RECORDS SHOWN Start Marker
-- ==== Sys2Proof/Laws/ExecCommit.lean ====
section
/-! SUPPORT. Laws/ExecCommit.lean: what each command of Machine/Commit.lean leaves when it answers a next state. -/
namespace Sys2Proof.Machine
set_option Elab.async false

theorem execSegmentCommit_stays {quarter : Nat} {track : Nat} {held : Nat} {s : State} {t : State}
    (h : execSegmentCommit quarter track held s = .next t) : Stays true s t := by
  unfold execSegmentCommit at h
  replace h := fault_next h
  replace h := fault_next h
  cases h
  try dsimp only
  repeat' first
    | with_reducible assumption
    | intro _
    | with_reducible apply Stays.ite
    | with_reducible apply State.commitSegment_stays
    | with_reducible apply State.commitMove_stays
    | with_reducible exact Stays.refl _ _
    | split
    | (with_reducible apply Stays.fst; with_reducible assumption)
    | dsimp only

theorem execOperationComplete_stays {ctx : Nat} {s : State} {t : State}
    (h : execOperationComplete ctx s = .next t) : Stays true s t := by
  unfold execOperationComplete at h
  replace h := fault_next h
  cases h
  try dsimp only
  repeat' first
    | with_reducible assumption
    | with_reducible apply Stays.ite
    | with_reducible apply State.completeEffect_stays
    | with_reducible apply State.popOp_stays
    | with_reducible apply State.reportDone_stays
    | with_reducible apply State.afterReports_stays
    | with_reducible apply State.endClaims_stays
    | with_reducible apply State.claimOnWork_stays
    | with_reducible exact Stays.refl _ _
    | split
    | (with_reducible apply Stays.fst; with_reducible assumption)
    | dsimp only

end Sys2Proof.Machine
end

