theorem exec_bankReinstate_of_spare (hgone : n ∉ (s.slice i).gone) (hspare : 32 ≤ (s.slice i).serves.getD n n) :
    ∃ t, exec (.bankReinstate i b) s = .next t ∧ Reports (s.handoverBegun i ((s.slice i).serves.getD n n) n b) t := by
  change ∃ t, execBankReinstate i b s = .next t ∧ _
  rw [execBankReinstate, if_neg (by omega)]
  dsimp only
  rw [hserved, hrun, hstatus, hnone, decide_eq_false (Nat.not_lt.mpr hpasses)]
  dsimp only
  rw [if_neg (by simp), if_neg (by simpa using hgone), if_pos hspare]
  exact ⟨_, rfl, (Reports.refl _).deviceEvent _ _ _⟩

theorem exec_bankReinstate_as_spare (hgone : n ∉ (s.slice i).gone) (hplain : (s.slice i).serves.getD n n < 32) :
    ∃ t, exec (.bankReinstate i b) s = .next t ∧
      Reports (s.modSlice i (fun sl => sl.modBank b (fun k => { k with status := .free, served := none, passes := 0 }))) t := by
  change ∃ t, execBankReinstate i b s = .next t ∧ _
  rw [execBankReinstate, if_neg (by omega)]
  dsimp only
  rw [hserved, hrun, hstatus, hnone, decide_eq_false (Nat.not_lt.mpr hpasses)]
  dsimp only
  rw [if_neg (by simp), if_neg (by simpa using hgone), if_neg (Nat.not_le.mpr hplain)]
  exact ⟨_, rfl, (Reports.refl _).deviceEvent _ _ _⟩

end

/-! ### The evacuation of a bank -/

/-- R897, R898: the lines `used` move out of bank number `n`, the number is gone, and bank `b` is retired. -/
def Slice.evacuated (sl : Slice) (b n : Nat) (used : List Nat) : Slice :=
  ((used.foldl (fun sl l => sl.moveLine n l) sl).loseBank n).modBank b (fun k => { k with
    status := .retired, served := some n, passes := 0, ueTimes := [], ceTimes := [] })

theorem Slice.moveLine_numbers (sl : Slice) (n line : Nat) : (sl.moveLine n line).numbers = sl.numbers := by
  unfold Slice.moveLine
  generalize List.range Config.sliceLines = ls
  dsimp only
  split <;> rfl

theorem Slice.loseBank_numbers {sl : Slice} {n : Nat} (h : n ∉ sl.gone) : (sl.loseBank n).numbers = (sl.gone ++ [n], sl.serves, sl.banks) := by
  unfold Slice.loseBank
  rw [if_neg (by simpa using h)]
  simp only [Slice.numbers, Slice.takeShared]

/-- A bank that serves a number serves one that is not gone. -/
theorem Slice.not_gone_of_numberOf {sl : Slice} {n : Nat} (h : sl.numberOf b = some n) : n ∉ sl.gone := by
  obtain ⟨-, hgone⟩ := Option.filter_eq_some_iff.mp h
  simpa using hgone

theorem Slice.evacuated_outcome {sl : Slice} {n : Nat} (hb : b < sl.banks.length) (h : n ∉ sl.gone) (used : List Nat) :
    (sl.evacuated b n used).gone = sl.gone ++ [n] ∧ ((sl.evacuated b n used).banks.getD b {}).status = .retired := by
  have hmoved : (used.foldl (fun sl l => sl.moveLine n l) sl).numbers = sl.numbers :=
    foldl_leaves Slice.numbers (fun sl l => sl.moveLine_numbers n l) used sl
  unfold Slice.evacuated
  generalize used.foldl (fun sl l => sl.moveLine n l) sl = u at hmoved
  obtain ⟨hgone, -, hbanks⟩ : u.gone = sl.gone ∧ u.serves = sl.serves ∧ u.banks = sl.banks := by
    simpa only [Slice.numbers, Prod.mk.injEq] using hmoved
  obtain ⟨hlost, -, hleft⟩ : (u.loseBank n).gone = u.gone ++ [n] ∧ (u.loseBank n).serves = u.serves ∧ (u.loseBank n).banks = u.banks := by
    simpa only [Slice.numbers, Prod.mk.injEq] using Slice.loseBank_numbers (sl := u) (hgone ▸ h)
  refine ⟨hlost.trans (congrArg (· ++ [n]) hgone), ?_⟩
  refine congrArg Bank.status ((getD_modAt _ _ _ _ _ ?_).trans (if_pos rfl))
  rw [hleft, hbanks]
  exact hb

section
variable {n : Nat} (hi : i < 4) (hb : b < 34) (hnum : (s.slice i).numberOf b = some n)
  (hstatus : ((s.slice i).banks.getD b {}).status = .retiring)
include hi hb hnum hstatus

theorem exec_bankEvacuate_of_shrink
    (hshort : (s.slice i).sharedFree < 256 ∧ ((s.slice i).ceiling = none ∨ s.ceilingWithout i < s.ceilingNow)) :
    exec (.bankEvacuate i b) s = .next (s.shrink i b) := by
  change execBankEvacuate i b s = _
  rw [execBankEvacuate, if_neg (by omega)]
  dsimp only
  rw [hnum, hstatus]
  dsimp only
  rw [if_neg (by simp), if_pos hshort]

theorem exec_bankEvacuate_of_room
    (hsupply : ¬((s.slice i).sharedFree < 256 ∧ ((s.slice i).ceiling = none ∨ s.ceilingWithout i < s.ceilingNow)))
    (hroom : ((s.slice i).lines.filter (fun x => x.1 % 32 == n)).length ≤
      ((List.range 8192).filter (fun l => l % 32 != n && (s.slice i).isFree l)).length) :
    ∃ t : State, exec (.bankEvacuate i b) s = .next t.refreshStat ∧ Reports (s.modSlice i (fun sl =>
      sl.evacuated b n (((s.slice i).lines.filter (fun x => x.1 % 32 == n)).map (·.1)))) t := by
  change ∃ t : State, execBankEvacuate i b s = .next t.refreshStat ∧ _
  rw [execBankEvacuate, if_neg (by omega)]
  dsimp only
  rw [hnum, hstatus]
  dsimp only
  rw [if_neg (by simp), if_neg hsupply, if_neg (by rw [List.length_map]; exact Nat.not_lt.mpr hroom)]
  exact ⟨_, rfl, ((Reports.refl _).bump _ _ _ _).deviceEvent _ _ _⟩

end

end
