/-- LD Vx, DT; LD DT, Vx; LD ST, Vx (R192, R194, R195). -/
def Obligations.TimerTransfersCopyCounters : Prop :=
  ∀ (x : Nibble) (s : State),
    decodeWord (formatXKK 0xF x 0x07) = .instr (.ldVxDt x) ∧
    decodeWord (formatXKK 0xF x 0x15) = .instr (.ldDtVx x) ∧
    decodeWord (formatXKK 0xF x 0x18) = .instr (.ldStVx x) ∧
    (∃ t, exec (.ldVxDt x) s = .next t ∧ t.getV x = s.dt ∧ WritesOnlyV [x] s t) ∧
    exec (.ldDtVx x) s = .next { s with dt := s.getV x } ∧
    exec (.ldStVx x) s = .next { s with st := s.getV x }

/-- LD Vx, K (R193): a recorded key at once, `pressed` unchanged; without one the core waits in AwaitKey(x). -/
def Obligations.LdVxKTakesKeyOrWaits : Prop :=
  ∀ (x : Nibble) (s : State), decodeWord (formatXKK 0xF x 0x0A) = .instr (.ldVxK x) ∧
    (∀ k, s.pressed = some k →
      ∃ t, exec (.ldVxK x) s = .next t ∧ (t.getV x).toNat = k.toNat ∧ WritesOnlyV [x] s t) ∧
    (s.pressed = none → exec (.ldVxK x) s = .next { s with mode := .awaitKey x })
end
RECORDS SHOWN End Marker
Copy all lines from the data that hold the word "hleft".

  obtain ⟨hlost, -, hleft⟩ : (u.loseBank n).gone = u.gone ++ [n] ∧ (u.loseBank n).serves = u.serves ∧ (u.loseBank n).banks = u.banks := by
  rw [hleft, hbanks]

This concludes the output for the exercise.